Task instructions: Count the lines of the data that have the word "firstPages", then report the number without anything else.
Extracted entries below:
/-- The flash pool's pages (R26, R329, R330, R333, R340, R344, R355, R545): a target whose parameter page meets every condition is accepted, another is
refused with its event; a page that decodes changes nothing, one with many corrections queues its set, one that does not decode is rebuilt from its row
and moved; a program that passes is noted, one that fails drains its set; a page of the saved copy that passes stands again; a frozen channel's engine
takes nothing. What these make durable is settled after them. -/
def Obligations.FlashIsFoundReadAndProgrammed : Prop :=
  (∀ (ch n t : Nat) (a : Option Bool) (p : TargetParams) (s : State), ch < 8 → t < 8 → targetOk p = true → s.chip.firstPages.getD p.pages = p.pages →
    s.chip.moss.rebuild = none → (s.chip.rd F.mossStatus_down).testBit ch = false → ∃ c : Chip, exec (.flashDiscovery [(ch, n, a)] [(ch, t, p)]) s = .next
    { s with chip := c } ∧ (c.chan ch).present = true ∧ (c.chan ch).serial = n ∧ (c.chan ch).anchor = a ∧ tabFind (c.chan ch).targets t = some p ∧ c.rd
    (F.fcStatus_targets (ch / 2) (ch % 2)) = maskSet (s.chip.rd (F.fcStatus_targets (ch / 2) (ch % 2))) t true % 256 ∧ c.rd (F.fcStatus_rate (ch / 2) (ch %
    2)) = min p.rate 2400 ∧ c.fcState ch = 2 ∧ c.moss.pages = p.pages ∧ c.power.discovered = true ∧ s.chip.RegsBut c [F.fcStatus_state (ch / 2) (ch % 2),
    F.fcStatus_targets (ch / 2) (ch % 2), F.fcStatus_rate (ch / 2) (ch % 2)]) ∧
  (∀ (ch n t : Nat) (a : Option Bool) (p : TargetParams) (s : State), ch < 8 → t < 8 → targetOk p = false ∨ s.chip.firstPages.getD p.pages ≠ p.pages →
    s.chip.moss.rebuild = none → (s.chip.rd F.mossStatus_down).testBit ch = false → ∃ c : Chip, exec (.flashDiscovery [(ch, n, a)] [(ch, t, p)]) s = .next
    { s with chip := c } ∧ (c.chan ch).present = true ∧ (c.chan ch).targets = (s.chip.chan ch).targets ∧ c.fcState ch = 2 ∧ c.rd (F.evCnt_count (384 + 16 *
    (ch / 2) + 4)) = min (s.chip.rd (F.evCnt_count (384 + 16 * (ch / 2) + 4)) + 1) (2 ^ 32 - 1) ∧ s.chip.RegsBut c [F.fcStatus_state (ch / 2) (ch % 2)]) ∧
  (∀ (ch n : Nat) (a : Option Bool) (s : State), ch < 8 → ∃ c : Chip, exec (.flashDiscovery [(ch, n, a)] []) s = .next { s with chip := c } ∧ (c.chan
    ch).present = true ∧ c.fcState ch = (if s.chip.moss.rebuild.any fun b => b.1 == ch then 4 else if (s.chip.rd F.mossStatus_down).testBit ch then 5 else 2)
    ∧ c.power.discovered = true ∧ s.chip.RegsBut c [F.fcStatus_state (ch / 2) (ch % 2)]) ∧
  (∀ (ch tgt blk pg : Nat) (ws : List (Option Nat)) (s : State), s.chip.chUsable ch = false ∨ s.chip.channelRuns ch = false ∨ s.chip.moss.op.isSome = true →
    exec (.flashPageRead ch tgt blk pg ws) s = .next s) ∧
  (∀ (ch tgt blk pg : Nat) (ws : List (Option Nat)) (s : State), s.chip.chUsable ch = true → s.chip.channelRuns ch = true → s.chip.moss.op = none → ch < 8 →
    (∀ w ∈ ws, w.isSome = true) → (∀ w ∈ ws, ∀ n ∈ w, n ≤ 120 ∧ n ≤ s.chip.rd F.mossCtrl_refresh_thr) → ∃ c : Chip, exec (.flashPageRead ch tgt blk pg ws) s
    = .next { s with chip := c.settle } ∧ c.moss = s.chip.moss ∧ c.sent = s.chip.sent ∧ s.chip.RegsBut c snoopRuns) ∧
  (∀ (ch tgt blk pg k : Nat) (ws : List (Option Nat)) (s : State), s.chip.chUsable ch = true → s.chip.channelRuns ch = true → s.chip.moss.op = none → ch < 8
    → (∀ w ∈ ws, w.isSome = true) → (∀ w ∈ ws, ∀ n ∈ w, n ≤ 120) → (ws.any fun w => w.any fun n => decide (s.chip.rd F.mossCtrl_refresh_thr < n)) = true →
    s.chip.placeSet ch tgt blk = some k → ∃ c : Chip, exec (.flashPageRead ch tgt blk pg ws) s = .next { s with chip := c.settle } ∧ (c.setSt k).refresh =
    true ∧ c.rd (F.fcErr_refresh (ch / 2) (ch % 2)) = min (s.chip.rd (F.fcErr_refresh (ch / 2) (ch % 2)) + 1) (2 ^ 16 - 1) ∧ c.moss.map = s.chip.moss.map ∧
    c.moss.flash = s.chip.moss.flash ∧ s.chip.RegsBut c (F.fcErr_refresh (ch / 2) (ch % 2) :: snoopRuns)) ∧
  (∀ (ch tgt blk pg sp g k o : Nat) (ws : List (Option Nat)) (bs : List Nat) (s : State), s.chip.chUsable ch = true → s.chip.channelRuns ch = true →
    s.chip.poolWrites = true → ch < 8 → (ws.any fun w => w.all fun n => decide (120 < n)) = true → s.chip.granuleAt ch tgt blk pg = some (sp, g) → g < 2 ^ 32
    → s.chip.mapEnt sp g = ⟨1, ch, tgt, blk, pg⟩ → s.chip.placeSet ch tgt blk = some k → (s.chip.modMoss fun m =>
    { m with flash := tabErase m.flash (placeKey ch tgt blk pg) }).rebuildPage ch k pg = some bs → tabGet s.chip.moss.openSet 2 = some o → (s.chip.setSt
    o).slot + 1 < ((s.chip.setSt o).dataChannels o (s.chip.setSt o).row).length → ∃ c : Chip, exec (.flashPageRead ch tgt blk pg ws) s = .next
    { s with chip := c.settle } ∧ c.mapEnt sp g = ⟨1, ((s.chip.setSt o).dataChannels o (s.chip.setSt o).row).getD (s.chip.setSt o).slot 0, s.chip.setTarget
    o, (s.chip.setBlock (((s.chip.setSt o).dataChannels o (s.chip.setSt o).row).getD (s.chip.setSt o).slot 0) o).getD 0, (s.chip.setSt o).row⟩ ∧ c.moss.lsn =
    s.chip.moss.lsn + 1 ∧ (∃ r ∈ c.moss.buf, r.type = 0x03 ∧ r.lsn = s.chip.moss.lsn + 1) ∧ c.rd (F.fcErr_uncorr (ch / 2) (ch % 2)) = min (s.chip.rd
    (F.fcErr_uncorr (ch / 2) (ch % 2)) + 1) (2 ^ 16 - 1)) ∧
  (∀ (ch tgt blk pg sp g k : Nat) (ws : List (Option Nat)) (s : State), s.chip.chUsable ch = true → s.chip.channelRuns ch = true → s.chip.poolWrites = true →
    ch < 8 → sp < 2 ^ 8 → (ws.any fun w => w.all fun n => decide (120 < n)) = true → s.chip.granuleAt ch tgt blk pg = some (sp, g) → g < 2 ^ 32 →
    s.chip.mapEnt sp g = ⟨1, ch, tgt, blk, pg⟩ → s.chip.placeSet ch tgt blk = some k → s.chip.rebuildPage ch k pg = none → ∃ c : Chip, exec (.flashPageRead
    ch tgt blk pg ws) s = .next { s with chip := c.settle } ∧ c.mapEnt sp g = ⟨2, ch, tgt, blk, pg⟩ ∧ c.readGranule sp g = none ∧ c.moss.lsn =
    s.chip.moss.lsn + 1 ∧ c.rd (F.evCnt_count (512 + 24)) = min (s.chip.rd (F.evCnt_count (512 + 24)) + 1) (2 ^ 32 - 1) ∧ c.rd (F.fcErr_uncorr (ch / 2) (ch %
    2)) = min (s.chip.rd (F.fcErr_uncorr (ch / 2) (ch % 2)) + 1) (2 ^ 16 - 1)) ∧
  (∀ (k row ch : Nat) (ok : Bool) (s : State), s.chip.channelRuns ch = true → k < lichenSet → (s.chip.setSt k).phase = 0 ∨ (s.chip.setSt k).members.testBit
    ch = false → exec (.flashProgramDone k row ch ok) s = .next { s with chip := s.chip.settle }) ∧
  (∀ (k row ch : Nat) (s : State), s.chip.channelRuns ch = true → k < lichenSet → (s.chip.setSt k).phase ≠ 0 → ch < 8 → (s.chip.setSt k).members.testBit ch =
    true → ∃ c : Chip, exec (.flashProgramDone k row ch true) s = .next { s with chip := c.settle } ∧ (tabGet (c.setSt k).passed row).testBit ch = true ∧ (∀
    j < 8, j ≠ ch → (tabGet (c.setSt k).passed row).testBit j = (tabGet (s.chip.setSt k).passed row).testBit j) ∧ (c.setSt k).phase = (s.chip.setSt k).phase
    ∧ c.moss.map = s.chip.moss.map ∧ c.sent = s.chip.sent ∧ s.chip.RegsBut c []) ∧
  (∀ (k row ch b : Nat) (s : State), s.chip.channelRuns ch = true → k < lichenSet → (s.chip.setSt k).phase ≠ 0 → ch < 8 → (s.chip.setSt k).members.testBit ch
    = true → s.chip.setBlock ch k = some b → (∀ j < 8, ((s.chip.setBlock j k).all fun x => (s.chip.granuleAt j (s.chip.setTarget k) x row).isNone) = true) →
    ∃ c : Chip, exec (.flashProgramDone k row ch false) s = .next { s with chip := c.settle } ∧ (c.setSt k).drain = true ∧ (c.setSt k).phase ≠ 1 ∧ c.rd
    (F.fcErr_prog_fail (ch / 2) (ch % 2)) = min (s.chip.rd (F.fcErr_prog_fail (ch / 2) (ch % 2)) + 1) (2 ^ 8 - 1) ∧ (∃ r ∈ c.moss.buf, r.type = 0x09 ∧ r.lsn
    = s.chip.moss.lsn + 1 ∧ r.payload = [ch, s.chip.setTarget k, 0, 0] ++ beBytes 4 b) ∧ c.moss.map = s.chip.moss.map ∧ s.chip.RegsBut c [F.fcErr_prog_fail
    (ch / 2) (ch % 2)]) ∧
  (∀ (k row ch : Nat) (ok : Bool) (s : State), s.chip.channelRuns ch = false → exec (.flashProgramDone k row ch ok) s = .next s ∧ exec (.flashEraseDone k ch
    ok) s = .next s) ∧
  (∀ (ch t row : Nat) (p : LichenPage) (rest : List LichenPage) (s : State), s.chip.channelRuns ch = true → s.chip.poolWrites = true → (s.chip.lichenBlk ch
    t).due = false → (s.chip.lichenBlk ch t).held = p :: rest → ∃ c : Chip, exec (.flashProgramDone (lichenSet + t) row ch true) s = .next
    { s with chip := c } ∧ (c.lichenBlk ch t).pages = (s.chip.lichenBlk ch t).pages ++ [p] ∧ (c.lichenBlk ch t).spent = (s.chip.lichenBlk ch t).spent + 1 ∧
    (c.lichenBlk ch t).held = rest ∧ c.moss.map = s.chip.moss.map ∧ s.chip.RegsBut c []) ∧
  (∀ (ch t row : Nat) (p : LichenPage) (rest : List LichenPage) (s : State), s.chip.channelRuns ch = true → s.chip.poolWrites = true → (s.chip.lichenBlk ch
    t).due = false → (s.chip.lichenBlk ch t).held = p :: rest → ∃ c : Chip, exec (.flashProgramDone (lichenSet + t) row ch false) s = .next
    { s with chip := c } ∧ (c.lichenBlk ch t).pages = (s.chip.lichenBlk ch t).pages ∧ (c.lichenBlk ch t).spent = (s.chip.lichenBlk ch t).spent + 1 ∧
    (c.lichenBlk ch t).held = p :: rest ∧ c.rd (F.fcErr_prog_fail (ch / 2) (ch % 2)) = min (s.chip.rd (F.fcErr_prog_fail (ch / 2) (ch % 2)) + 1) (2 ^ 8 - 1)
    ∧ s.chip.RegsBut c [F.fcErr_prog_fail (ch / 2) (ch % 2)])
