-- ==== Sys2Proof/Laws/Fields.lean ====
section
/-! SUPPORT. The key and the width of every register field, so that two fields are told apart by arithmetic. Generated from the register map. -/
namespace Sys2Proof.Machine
End of Extracted entries.
Result for this exercise: 2